Out of memory on Tesla T4

305 views
Skip to first unread message

EKIN TIRE

unread,
Apr 11, 2021, 11:21:10 AM4/11/21
to Comp542 Class
Hello,

While running training on T4, after some time (sometimes 10 seconds, sometimes after 5 minutes), I am getting out of memory error. All the tests are passing until that point. Can there be any problem that can cause this? The error is below, after running training for around 5 minutes.

Out of GPU memory trying to allocate 9.208 MiB
Effective GPU memory usage: 99.94% (14.746 GiB/14.756 GiB)
CUDA allocator usage: 14.204 GiB
binned usage: 14.204 GiB (14.204 GiB allocated, 0 bytes cached)

Thank you,

Ekin Tire

GURKAN SOYKAN

unread,
Apr 11, 2021, 1:53:25 PM4/11/21
to EKIN TIRE, Comp542 Class
Dear Ekin,
I would humbly suggest clearing memory on regular intervals. Such as when training outputs losses.
and I am also using a regular garbage collector, GC.
Hope this helps.

--
For information about this course, please see http://courses.ku.edu.tr/comp542
For questions about the course, please email com...@ku.edu.tr
---
You received this message because you are subscribed to the Google Groups "Comp542 Class" group.
To unsubscribe from this group and stop receiving emails from it, send an email to Comp542+u...@ku.edu.tr.
To view this discussion on the web visit https://groups.google.com/a/ku.edu.tr/d/msgid/Comp542/CAC5Q6kVkuJEBPvgMB5Vf6Os%2BOk18UCp2NucQXAqpkvCk2mUZCw%40mail.gmail.com.


--
Gürkan Soykan
M.Sc. Computer Science Student
Koç University

OYKU ZEYNEP BAYRAMOGLU

unread,
Apr 11, 2021, 1:58:32 PM4/11/21
to GURKAN SOYKAN, EKIN TIRE, Comp542 Class
Hi,

I get following outputs from loss tests:

Evaluated: (14097.643f0, 1432) == (14096.252f0, 1432)

Evaluated: (1.04277675f6, 105937) == (1.0427646f6, 105937)

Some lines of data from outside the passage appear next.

-- ==== Sys2Proof/Laws/PerInstr.lean ====
section
/-! SUPPORT. A statement about every instruction as syntax, one lemma per constructor: what the encoder makes of it is
well formed, that is, a word a host keeping its duties may send (spec/30_encoding.md R77, R78, R86). -/

namespace Sys2Proof.Laws.EncodesWellFormed

/-- The instruction's encoding is well formed. -/
def Statement (i : Instr) : Prop := (encode i).wellFormed = true

/-- A command word whose operation code is assigned is well formed. -/
theorem of_op (op : BitVec 3) (k : Key) (c : Counter) (r : BitVec 8) (h : 1 ≤ op.toNat ∧ op.toNat ≤ 5) :
    (Offer.command (commandWord op k c r)).wellFormed = true := by
  have h1 : (commandWord op k c r).extractLsb' 3 5 = 0#5 := rsvField_commandWord op k c r
  have h2 : (commandWord op k c r).extractLsb' 0 3 = op := opField_commandWord op k c r
  simp [Offer.wellFormed, reservedZero, opAssigned, h1, h2, h]

theorem construct (k : Key) (c : Counter) (r : BitVec 8) : Statement (.construct k c r) :=
  of_op 1 k c r (by decide)

theorem next : Statement .next := of_op 2 _ _ _ (by decide)

theorem nextb : Statement .nextb := of_op 3 _ _ _ (by decide)

theorem peek : Statement .peek := of_op 4 _ _ _ (by decide)

theorem gen (k : Key) (c : Counter) (r : BitVec 8) : Statement (.gen k c r) := of_op 5 k c r (by decide)

theorem round (c : Counter) (k : Key) : Statement (.round c k) := rfl

theorem keyadv (k : Key) : Statement (.keyadv k) := rfl

theorem ctrinc (c : Counter) : Statement (.ctrinc c) := rfl

end Sys2Proof.Laws.EncodesWellFormed
end

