/-- The two encodings of a draw's output are one (R54). -/
theorem exec_draw {i : Instr} {s : State} (hd : isDraw i = true) (hs : supported s.cfg = true)
    (hc : s.constructed = true) : ∃ kind, exec i s = .next (s.drew kind) := by
  cases i with
  | next => exact ⟨.next, exec_of_answers (.next hs hc)⟩
  | nextb =>
    have hdraw := exec_of_answers (.nextb hs hc)
    rw [dataOfBytes_bytesOf] at hdraw
    exact ⟨.nextb, hdraw⟩
  | construct | peek | gen | round | keyadv | ctrinc => cases hd

theorem isDraw_eq_false_of_leaf {i : Instr} (hi : isCommand i = false) : isDraw i = false := by
  cases i with
  | construct | next | nextb | peek | gen => cases hi
  | round | keyadv | ctrinc => rfl

theorem ctrinc_ne (c : Counter) : ctrinc c ≠ c := by
  intro h
  have hone : 1 = 0 := ctrincN_injOn (c := c) (by omega) (by omega) h
  cases hone

end Sys2Proof.Machine

namespace Sys2Proof.Proofs

open Machine Safety

/-- Settles O44: register by register, by inversion of `exec`. -/
theorem everyInstructionKeepsItsFrame : Obligations.EveryInstructionKeepsItsFrame := by
  refine fun i s t h => ⟨exec_keeps_cfg h, exec_keeps_offered h, exec_keeps_accepted h, exec_command_keeps_leafOutputs h,
    exec_keeps_stored h, exec_keeps_counter h, fun hi => exec_keeps_hidden h ?draws ?gen, exec_draw_hidden h,
    ?nextKind, ?nextbKind, ?genHidden⟩
  case draws =>
    obtain ⟨_, _, _, rfl⟩ | rfl | hleaf := hi
    · rfl
    · rfl
    · exact isDraw_eq_false_of_leaf hleaf
  case gen => rintro k c r rfl; simp [isCommand] at hi
  case nextKind => rintro rfl; cases answers_of_exec h with | next => rfl
  case nextbKind => rintro rfl; cases answers_of_exec h with | nextb => rfl
  case genHidden =>
    rintro k c r rfl
    cases answers_of_exec h with | gen => exact ⟨rfl, rfl, rfl, rfl, rfl, rfl⟩

/-- Settles O46: a draw answers the mix of the stored counter and leaves the next one, which has another mix; the others
leave what they read. -/
theorem drawsDifferAndTheOthersAreIdempotent : Obligations.DrawsDifferAndTheOthersAreIdempotent := by
  intro s hs
  refine ⟨fun i j hi hj hc => ?draws, fun hc => ?peek, fun k c r => ?gen, fun k c r => ?construct⟩
  case draws =>
    obtain ⟨kind, hfirst⟩ := exec_draw hi hs hc
    obtain ⟨kind', hsecond⟩ := exec_draw (s := s.drew kind) hj hs hc
    refine ⟨_, _, _, _, hfirst, hsecond, rfl, rfl, rfl, rfl, fun h => ?_⟩
    exact ctrinc_ne s.c ((mix_bijective s.k s.rounds.toNat).injective (pack_injective h)).symm
  case peek => exact ⟨_, _, _, exec_of_answers (.peek hs hc), exec_of_answers (.peek hs hc), rfl, rfl⟩
  case gen => exact ⟨_, _, _, exec_of_answers (.gen hs), exec_of_answers (.gen hs), rfl, rfl, rfl⟩
  case construct =>
    exact ⟨_, _, exec_of_answers (.constructStores hs), exec_of_answers (.constructStores hs), rfl⟩

end Sys2Proof.Proofs
end

section
/-! The stream of a generator (spec/42_generator_commands.md section 4). -/

namespace Sys2Proof.Proofs

open Machine Safety

/-- The outputs of the counters from `c` on, `n` of them. -/
def streamResponses (k : Key) (c : Counter) (rounds : BitVec 8) (n : Nat) : List Response :=
  (List.range n).map fun i => ⟨.ok, pack (mix k (ctrincN i c) rounds.toNat)⟩

theorem streamResponses_succ (k : Key) (c : Counter) (rounds : BitVec 8) (n : Nat) :
    streamResponses k c rounds (n + 1) =
      ⟨.ok, pack (mix k c rounds.toNat)⟩ :: streamResponses k (ctrinc c) rounds n := by
  simp only [streamResponses, List.range_succ_eq_map, List.map_cons, List.map_map]
  rfl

Is this difference normal? Also it is not clear which other layers we should apply dropout, should we apply it after decoder as well?

Best,
Öykü Zeynep



GURKAN SOYKAN

unread,
Apr 11, 2021, 2:35:22 PM4/11/21
to OYKU ZEYNEP BAYRAMOGLU, Comp542 Class
Hi Oyku,
Almost none of my losses are exactly in the tests but close. So I am trying to understand whether my model works or not by looking at training loss and translations.
But I believe TA's would explain if this should be the case or not. 
Secondly, I am also having a hard time to understand how to use dropout but at the end I just used it for the decoder projection.
Hope this helps.
Best.

EKIN TIRE

unread,
Apr 11, 2021, 2:40:31 PM4/11/21
to OYKU ZEYNEP BAYRAMOGLU, GURKAN SOYKAN, Comp542 Class
Hello,

@Oyku I have similar loss differences as well.

@Gurkan Now, I try to run the garbage collector using GC.gc() every time training outputs losses. As far as I understand, we cannot use "CUDA.unsafe_free!" function on KnetArrays. Is there any way besides GC.gc() to free memory? I also print out the current memory status using CUDA.memory_status()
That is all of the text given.